I have count, for each sample, how many different taxonomies are identified (counts>0) in genera level with and without trunc. (Maybe this is not the best method...)

About the classifier, I have tried different ones, but I finally decided to use the feature-classifier consensus-vsearch, based on the previous Forum discussion. Should I give a try to blast?

This makes me more clear the rarefaction step, so thank you so much for the explanation and the discussion!
Best!!

llenzi · February 11, 2022, 1:29pm

Hi @MiriamGorostidi
Just to qiime in on coupe of point, @timanix please add anything you feel is missing!

On ITSxpress, please see:

There is a q2-itsxpress plug in at:
https://library.qiime2.org/plugins/q2-itsxpress/8/

Pleas note, you may need an older version of qiime2 to work with this, I am not sure.
There are few threads already on this.
A possible full tutorial is:

It basically extract the ITS region removing any extra bases around, which may be useful to clean up the sequences for the taxonomy step.

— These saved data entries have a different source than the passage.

-- ==== Sys2Proof/Machine/Place.lean ====
section
/-! DEFINITION. An instruction's bits placed where the next step fetches: a gang of an enqueued kernel stands on core 0, as the
dispatcher starts one, with the bits in its code, and the next clock issues them. How a program comes to run is in the assumption log. -/

namespace Sys2Proof.Machine

/-- The launch of a placed gang in interface 0: scalar code of 64 bytes at 0x10000 and lane code of 64 bytes at
0x10040, both in the 64 KiB page at that address. Assumption 2: DESIGN CHOICE. -/
def placedLaunch : Launch :=
  { kd := { entry := 0x10000, scbase := 0x10000, scsize := 64, lcbase := 0x10040, lcsize := 64 }, dispatched := [0] }
/-- The leaf of the page: present, readable, executable, for users, used, cached in the L2 alone. Assumption 2: DESIGN CHOICE. -/
def placedLeaf : Dword := 0x0010000000010075#64
/-- The placed gang as it starts: one gang of four slices, 32 registers. Assumption 2: DESIGN CHOICE. -/
def placedGang (gid lid bid : Nat) (asid : Word) : Gang :=
  { startGang gid lid bid 0 placedLaunch asid { part := 0, slot := 0, vbase := 0, regs := 32, abase := 0, accs := 0 } 0 with csbase := 0 }
/-- A gang stands on core 0 with its launch, block, interface and translation; its instruction cache holds nothing of the code. -/
def State.placeGang (s : State) : State :=
  let gid := s.nextGang
  let bid := s.nextBlock
  let lid := s.nextLaunch
  let b : Block := { launch := lid, core := 0, gangs := [gid] }
  let i := (s.iface? 0).getD {}
  { (((s.updGang gid (placedGang gid lid bid i.asid)).setBlock bid b).setLaunch lid placedLaunch).setIface 0 i with
    nextGang := gid + 1, nextBlock := bid + 1, nextLaunch := lid + 1, tlb := (0, i.asid, 0x10000, 0x10000, placedLeaf) :: s.tlb
    icache := s.icache.filter fun e => e.1 != i.asid || e.2.1 / 1024 != 1 }
/-- A scalar word at the gang's SPC, the lane stream with nothing to issue in the next clock. Assumption 2: DESIGN CHOICE. -/
def State.placeScalar (s : State) (w : Nat) : State :=
  let s1 := s.placeGang
  { s1 with mem := Memory.writeAt s1.mem 0x10000 (leOf 4 w), turns := [[.busy s.nextGang 0 true]] }
/-- A clause in issue at the gang's sequencer, one item long, the scalar stream waiting for its bytes in the next clock:
the item's bytes, the first in bits [7:0].
Assumption 2: DESIGN CHOICE. -/
def State.placeLane (s : State) (w : Nat) : State :=
  let s1 := s.placeGang
  let e : Entered := { id := 0, base := 0x10040, limit := 64, fa := 1, fb := 2, rem := 1 }
  let s2 := match s1.gang? s.nextGang with
    | some g => s1.updGang s.nextGang { g with frags := g.frags.map fun (f : Frag) => { f with entered := some e, lpc := 4 } }
    | none => s1
  { s2 with mem := Memory.writeAt s2.mem 0x10044 (leOf 13 w), turns := [[.busy s.nextGang 0 false]] }

end Sys2Proof.Machine
end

On the classifier, yes I woul dgive a tray using blast classifier on your current rep-seq. My understanding of vsearch is that still uses a global alignment, in which query and target need to match from head-to-tail, while blast will focus on matching possible sub-sequences of your rep set on the sequences in the database.
Good luck and let us know any progress.

Cheers
Luca

MiriamGorostidi · March 1, 2022, 8:48am

Hi @llenzi

Thank you for your explanation!

I spent some time doing a research about its-xpress function and it seems that the command is not prepared for Ion torrent sequences.

I finally decided to analyze each run on its own and then merge all the taxonomic results and work with them together. I'm not totally sure about this but I don't know how to manage it instead.

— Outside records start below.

-- ==== Sys2Proof/Machine/Sequencer.lean ====
section
/-! DEFINITION. Steps of a fragment's sequencer: entering a clause (01 R19, R25, 07 R142), guards and lane writes that land (01
R18, R24), traps (21 R338), rendezvous that complete or time out (07 R148, R149), ageing (07 R157), parks and replays (21 R345, R346),
migrations (21 R347), and register writes that are steps of their own (02 R45, 10 R191, R196). -/

namespace Sys2Proof.Machine

/-! ### Fetching an item -/

/-- A fetch of code uses its translations and fills the instruction cache (03 R78, 12 R225). -/
def State.fetched (s : State) (w : Who) (va n : Nat) : State :=
  if n = 0 then s
  else
    let s1 := s.installAll w .fetch va n
    let s2 := s1.icFill w va
    if va / 64 = (va + n - 1) / 64 then s2 else s2.icFill w (va + n - 1)
/-- Fetch the item at an offset of the lane code section (01 R17): a byte of it that cannot be fetched faults or parks. -/
def laneFetch (s : State) (g : Gang) (f : Frag) (base : Dword) (limit : Word) (off : Nat) (k : State → List Byte → Result) : Result :=
  let bs := s.laneBytes g base limit off
  match fetchGap bs limit.toNat off with
  | some o => fetchFault s g f true (base.toNat + o) 1
  | none => k (s.fetched (s.whoGang g) (base.toNat + off) (match bs with
      | b :: _ => min bs.length (itemLength b)
      | [] => 0)) bs

/-! ### Entering a clause (R19) -/

/-- The clause at the queue's head is discarded (R25): its marks clear. -/
def Frag.discardHead (f : Frag) : Frag :=
  match f.queue with
  | [] => f
  | e :: q => { f with queue := q, marks := f.marks.filter fun m => m.clause != e.id || m.issued, lwait := .none, parkL := none }
/-- The head's guard is consumed: the entry goes on unguarded. -/
def Frag.consumeGuard (f : Frag) : Frag :=
  match f.queue with
  | [] => f
  | e :: q => { f with queue := { e with guard := none } :: q }
/-- The head's guard holds in some slices only (07 R142): the fragment splits, and the parts that discard come without the clause. -/
def guardSplit (s : State) (g : Gang) (f : Frag) (m : BitVec 4) : State :=
  let no := f.slices &&& ~~~m
  let parts := [m, no].mergeSort fun a b => decide (a.toNat ≤ b.toNat)
  let (s1, f1) := s.traceSplit g f 1 (parts.map fun p => (p, p == m))
  let mk := fun (p : BitVec 4) =>
    let x := { f1 with slices := p }
    if p = m then x.consumeGuard else x.discardHead
  let byLow := [m, no].mergeSort fun a b => decide (lowSlice a ≤ lowSlice b)
  s1.updGang s.gang (g.replaceFrag f (byLow.map mk))
/-- The wait and set steps of an unguarded head (R19): its wait mask, its checks, its flags, and it is entered. Assumption 19: DEDUCED. -/
def clauseSet (s : State) (g : Gang) (f : Frag) (e : QEntry) (rest : List QEntry) : Result :=
  laneFetch s g f g.lcbase g.lcsize e.off.toNat fun s1 bs =>
    match readItem bs with
    | .header q =>
      if !g.flagsClear f (hdrWait q) then .next (s.setCur g f)
      else (match headerCheck q with
        | some n => illegalLane s1 g f n.toNat
        | none =>
          .next (s1.setCur g { f with
            queue := rest, lpc := e.off + 4, lwait := .none, parkL := none
            entered := some { id := e.id, base := g.lcbase, limit := g.lcsize, fa := hdrFA q, fb := hdrFB q, rem := hdrN q + 1, idx := 0
                              cap := e.cap, capOk := e.capOk } }))
    | _ => illegalLane s1 g f 1

/-- CLAUSE_ENTER (R19): the sequencer of the current fragment takes the queue's head. Assumption 19: DEDUCED. -/
def execClauseEnter (s : State) : Result :=
  withCur s fun g f =>
    match f.entered, f.queue with
    | none, e :: rest =>
      (match e.guard with
        | none => clauseSet s g f e rest
        | some n => match g.guardOut f.slices n with
          | none => .next s
          | some m =>
            if m = 0 then
              let (s1, f1) := s.traceGuard g f false
              .next (s1.setCur g f1.discardHead)
            else if m = f.slices then
              let (s1, f1) := s.traceGuard g f true
              let f2 := f1.consumeGuard
              clauseSet s1 (g.putFrag f2) f2 { e with guard := none } rest
            else .next (guardSplit s g f m))
    | _, _ => .next s

/-! ### Guards and lane writes (R18, R24) -/

/-- A fragment between clauses discards the head whose guard is false in all its slices (R25). Assumption 18: DEDUCED. -/
def State.discardFalse (s : State) (gid sl : Nat) : State :=
  match s.gang? gid with
  | none => s
  | some g => match g.fragOf sl with
    | none => s
    | some f => match f.entered, f.queue with
      | none, e :: _ =>
        (match e.guard with
          | some n => if g.guardOut f.slices n = some 0 then
              let (s1, f1) := s.traceGuard g f false
              s1.updGang gid (g.putFrag f1.discardHead)
            else s
          | none => s)
      | _, _ => s
/-- Every guard of a fragment whose awaited writes have landed or been discarded resolves (R24), and what they decide leaves its queue. -/
def State.settleGuards (s : State) (gid sl : Nat) : State :=
  match s.gang? gid with
  | none => s
  | some g => match g.fragOf sl with
    | none => s
    | some f =>
      let ns := (List.range 16).filter fun n => g.guardReady f n
      if ns.isEmpty then s
      else ((s.updGang gid (ns.foldl (fun (g : Gang) n => g.resolve f n) g)).discardFalse gid sl).sweep gid
/-- GUARD_RESOLVE (R24): the slot resolves in every slice of the current fragment, and what it decides leaves its queue.
Assumption 18: DEDUCED. -/
def execGuardResolve (slot : GSlot) (s : State) : Result :=
  withCur s fun g f =>
    if g.guardReady f slot.toNat then
      .next (((s.updGang s.gang (g.resolve f slot.toNat)).discardFalse s.gang (lowSlice f.slices)).sweep s.gang)
    else .next s
/-- LANE_SCALAR_WRITE_LAND (R18): the earliest write of a register of the current fragment lands, and the guards that waited for it
resolve in the same clock, before anything else can write the register (R24). Assumption 18: DEDUCED. -/
def execLaneScalarWriteLand (r : SReg) (s : State) : Result :=
  withCur s fun g f =>
    match f.firstMark r with
    | none => .next s
    | some m =>
      if g.canLand f r then
        let (g1, f1) := g.land f m
        .next ((s.setCur g1 f1).settleGuards s.gang (lowSlice f.slices))
      else .next s

/-! ### Traps -/

/-- TRAP_ENTRY (21 R338) of the current fragment. -/
def execTrapEntry (c : Cause) (tval : Word) (taddr : Dword) (lane : Bool) (s : State) : Result :=
  withCur s fun g f => takeTrap s g f c tval taddr lane
/-- An item that fails a check of 03 R76. A guarded engine command that fails one after the second waits for its slot (17 R292): where it
is false in every slice the item goes as if it had never issued (01 R25). -/
def execIllegalLaneItem (check : BitVec 4) (s : State) : Result :=
  withCur s fun g f =>
    let slot : Option GSlot := match f.entered with
      | some e => (match readItem (if f.item.isEmpty then s.laneBytes g e.base e.limit f.lpc.toNat else f.item) with
        | .lane w _ _ => if w.guard = 1 && w.opcode.toNat / 16 = 0x20 && 3 ≤ check.toNat then some (w.ext.extractLsb' 26 4) else none
        | _ => none)
      | none => none
    match slot with
    | none => illegalLane s g f check.toNat
    | some n => match g.guardOut f.slices n with
      | none => hold s g f
      | some m => if m = 0 then s.finish g f [] else illegalLane s g f check.toNat

/-! ### Rendezvous (07 R148, R149) -/

/-- Run the scoped item that the current fragment waits at again: its rendezvous is judged anew. Assumption 24: DEDUCED. -/
def scopedAgain (i : Instr) (s : State) : Result :=
  match i with
  | .vote sc d a k => execVote sc d a k s
  | .shfl sc d a b m => execShfl sc d a b m s
  | .vred sc d a op c r => execVred sc d a op c r s
  | .vscan sc d a op x c r => execVscan sc d a op x c r s
  | .bar sc => execBar sc s
  | .setdcl z => execSetdcl z s
  | .regang => execRegang s
  | .lbar => execLbar s
  | .mma sc d a t b u c e => execMma sc d a t b u c e s
  | _ => .next s
/-- RENDEZVOUS_ISSUE (R148): the last member has arrived or exited. Assumption 25: DEDUCED. -/
def execRendezvousIssue (s : State) : Result :=
  withCur s fun g f =>
    match f.lwait, s.itemAt g f with
    | .rendezvous _, some (i, _) => scopedAgain i s
    | .lbar _, some (i, _) => scopedAgain i s
    | _, _ => .next s

/-- Scope of a scoped item. -/
def scopeOf : Instr → Option Scope
  | .vote sc _ _ _ | .shfl sc _ _ _ _ | .vred sc _ _ _ _ _ | .vscan sc _ _ _ _ _ _ | .bar sc | .mma sc _ _ _ _ _ _ _ => some sc
  | .setdcl _ => some .b
  | .regang => some .g
  | _ => none
/-- A waiting fragment's rendezvous is complete, so that it issues (R149). Assumption 25: DEDUCED. -/
def State.rdvReady (s : State) (g : Gang) (f : Frag) : Bool :=
  match s.itemAt g f with
  | some (.lbar, _) => s.lbarReady g.launch
  | some (i, _) => (match scopeOf i with
    | some sc => let ps := s.parties sc s.gang g
                 ps.all Party.arrived && !s.partyCancelled ps
    | none => false)
  | none => false
/-- RENDEZVOUS_TIMEOUT (R149) of the current fragment: its count has reached the RDVLIMIT of its lowest slice, and the rendezvous is not
complete. Assumption 25: DEDUCED. -/
def execRendezvousTimeout (s : State) : Result :=
  withCur s fun g f =>
    let lim := ((g.low f).kget 24).toNat
    let since : Option Nat := match f.lwait with
      | .rendezvous n => some n
      | .lbar n => some n
      | _ => none
    match since with
    | none => .next s
    | some n =>
      if lim ≠ 0 && n + lim ≤ s.clk && !s.rdvReady g f then takeTrap s g f .rdvTimeout 0 0 true else .next s

/-- CLASS_AGEING (07 R157) of the current fragment. -/
def execClassAgeing (s : State) : Result :=
  withCur s fun g f =>
    if f.ready < 4096 then .next s
    else .next (s.setCur g { f with ready := 0, cls := if 1 < f.cls then f.cls - 1 else f.cls })

/-! ### Parks (21 R345, R346) -/

/-- PARK_TIMEOUT (R346) of the current fragment: its park, the lane stream's first, has lasted PARKLIM × 256 clk. -/
def execParkTimeout (s : State) : Result :=
  withCur s fun g f =>
    let lim := 256 * ((g.low f).kget 110).toNat
    let late := fun (p : Option Park) => match p with
      | some p => lim != 0 && decide (p.since + lim ≤ s.clk)
      | none => false
    let trap := fun (p : Option Park) (lane : Bool) =>
      let x := p.getD {}
      takeTrap s g f .demandParked (BitVec.ofNat 32 x.lane) (BitVec.ofNat 64 x.addr) lane
    if late f.parkL then trap f.parkL true else if late f.parkS then trap f.parkS false else .next s
/-- Copies and jobs that are parked retry. -/
def State.replayEngines (s : State) : State :=
  let s1 := s.cores.foldl (fun (s : State) e =>
    (e.2.copies.filter fun c => c.parked).foldl (fun (s : State) c => s.replayCopy e.1 c) s) s
  { s1 with clusters := s1.clusters.map fun (e : Nat × Cluster) => (e.1, { e.2 with job := e.2.job.map fun (j : DdeCard) => { j with parked := false } }) }
/-- GLOBAL_REPLAY (R346): every parked access on the device retries; the records of the parks have been serviced.
Assumption 24: DEDUCED. -/
def execGlobalReplay (s : State) : Result :=
  let free := fun (f : Frag) => { f with parkS := none, parkL := none }
  let s1 := { s with
    parks := [], feq := s.feq.filter fun e => match e with
      | .park _ _ _ _ _ => false
      | _ => true
    gangs := s.gangs.map fun (e : Nat × Option Gang) => (e.1, e.2.map fun (g : Gang) => { g with frags := g.frags.map free }) }
  .next s1.replayEngines

/-! ### Migrations (21 R347) -/

/-- Change a leaf in the L2. Assumption 59: DEDUCED. -/
def State.leafPut (s : State) (leaf : Nat) (f : Dword → Dword) : State := s.hwWrite leaf (leOf 8 (f (s.read64 leaf)).toNat)
/-- A leaf that maps the host's copy through its aperture with CA 1; where the copy lies there is the host's. Assumption 59: DEDUCED. -/
def remoteLeaf (clk leaf : Nat) (e : Dword) : Dword :=
  let pa := 2 ^ 50 + 2 ^ 30 * ((Config.freeWord clk leaf).toNat % 2 ^ 18)
  (e &&& 0xFFC00000000000FC#64) ||| BitVec.ofNat 64 (2 ^ 52 + pa + 1)
/-- MIGRATION_REQUEST (R347): the first request sets LK; one that meets another before it completes is decided by the lower stamp, an
equal one for the host, and the loser receives a remote mapping. Assumption 59: DEDUCED. -/
def execMigrationRequest (side : Side) (leaf : Nat) (ns : Dword) (frac : Half) (s : State) : Result :=
  let m := FMap.get s.migs leaf
  let stamp := ns.toNat * 2 ^ 16 + frac.toNat
  let host := side == .host
  let s1 := s.leafPut leaf fun e => e ||| (1#64 <<< 54)
  if !m.live then .next { s1 with migs := FMap.put s1.migs leaf { m with stamp := stamp, host := host, live := true } }
  else if m.host = host then .next { s1 with migs := FMap.put s1.migs leaf { m with stamp := min m.stamp stamp } }
  else
    let (hs, ds) := if host then (stamp, m.stamp) else (m.stamp, stamp)
    let hostWins := decide (hs ≤ ds)
    let m1 : Migration := { stamp := min hs ds, host := hostWins, live := true, expiry := some (s.ns + 2000000) }
    let s2 := { s1 with migs := FMap.put s1.migs leaf m1 }
    .next (if hostWins then s2.leafPut leaf (remoteLeaf s.clk leaf) else s2)
/-- MIGRATION_COMPLETE (R347) of the leaf that is the subject: the winner clears LK. Assumption 59: DEDUCED. -/
def execMigrationComplete (s : State) : Result :=
  let leaf := s.subject
  let m := FMap.get s.migs leaf
  if m.live then
    let s1 := s.leafPut leaf fun e => e &&& ~~~(1#64 <<< 54)
    .next { s1 with migs := FMap.put s1.migs leaf (if m.expiry.isSome then { m with live := false } else {}) }
  else .next s
/-- REMOTE_MAPPING_EXPIRY (R347) of the leaf that is the subject: the device's remote mapping reverts; one on the host is the host's.
Assumption 59: DEDUCED. -/
def execRemoteMappingExpiry (s : State) : Result :=
  let leaf := s.subject
  let m := FMap.get s.migs leaf
  match m.expiry with
  | none => .next s
  | some t =>
    if s.ns < t then .next s
    else
      let s1 := { s with migs := FMap.put s.migs leaf (if m.live then { m with expiry := none } else {}) }
      .next (if m.host then s1.leafPut leaf fun e => (e &&& ~~~1#64) ||| 0x80#64 else s1)

/-! ### Register writes -/

/-- STSEED_WRITE (02 R45): a KWR to STSEED of the current fragment takes effect. Assumption 77: DEDUCED. -/
def execStseedWrite (v : Word) (s : State) : Result :=
  withCur s fun g f => .next (s.setCur (g.kwslices f g.priv 25 fun _ => v) f)
/-- CGCTL_WRITE (10 R191). Assumption 77: DEDUCED. -/
def execCgctlWrite (core : Nat) (v : Word) (s : State) : Result := .next (if core < nCores then s.cgctl core v else s)
/-- CGRD_WRITE (10 R196). Assumption 77: DEDUCED. -/
def execCgrdWrite (core : Nat) (v : Word) (s : State) : Result := .next (if core < nCores then s.cgrd core v else s)

end Sys2Proof.Machine
end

What I am doubting the most is the rarefaction parameter. If I would like to publish the results, I should clarify where I have rarefied the reads, but, if I have done the analysis separately, how I am supposed to explain this?

Thank you so much in advanced

llenzi · March 1, 2022, 9:44am

Hi @MiriamGorostidi,

great detective work so far, I did not know that ITSxpress is not meant for IonTorrent sequences.

I think your plan should work, and more or less your pipeline will be the following:
I) Denoise each run with dada2 pyro, using the same parameters
II) Merging the obtained feature tables
III) Before merging the rep-seq for each run, reorient the sequences using your database as reference
This is important because sklearn expect all reads in same orientation and it can be confused if it is not the case. You can use RESCRIPt plug in to do that (please look at 'orient sequence by alignment to reference' in the tutorial Processing, filtering, and evaluating the SILVA database (and other reference sequence data) with RESCRIPt )
IV) Plot the rarefaction curve using the merged feature table, and use it to define the rarefaction threshold comparing all the samples. That should avoid any question form the reviewer on your doubt ;).

Oh I forgot, all the above after removing the PCR primers using cutadapt!
Let us know how is going!
Cheers
Luca

MiriamGorostidi · March 3, 2022, 1:30pm

Perfect!

However, I am using vsearch classification method, no sklearn. So, should I still use RESCRIPt?

Thank you!

I will let you know!

llenzi · March 3, 2022, 2:38pm

Hi @MiriamGorostidi,
I suggest to still to use RESCRIPt, to get thing easier. Using vsearch you are using a OTUs clustering like approach. I honestly don't remember if vsearch look for similarities in both directions. So in doubt, I'd say still use RESCRIPt to reorient the sequences.

Cheers
Luca

llenzi · March 3, 2022, 4:13pm

Hi @MiriamGorostidi
I got a tip for @Nicholas_Bokulich, among vsearch options there is one that specify to search in both directions!
Specifically, the option is '--p-strand both'

Best,
Luca

MiriamGorostidi · March 7, 2022, 9:05am

Perfect! Thank you, I will add the --p-strand both option to my code!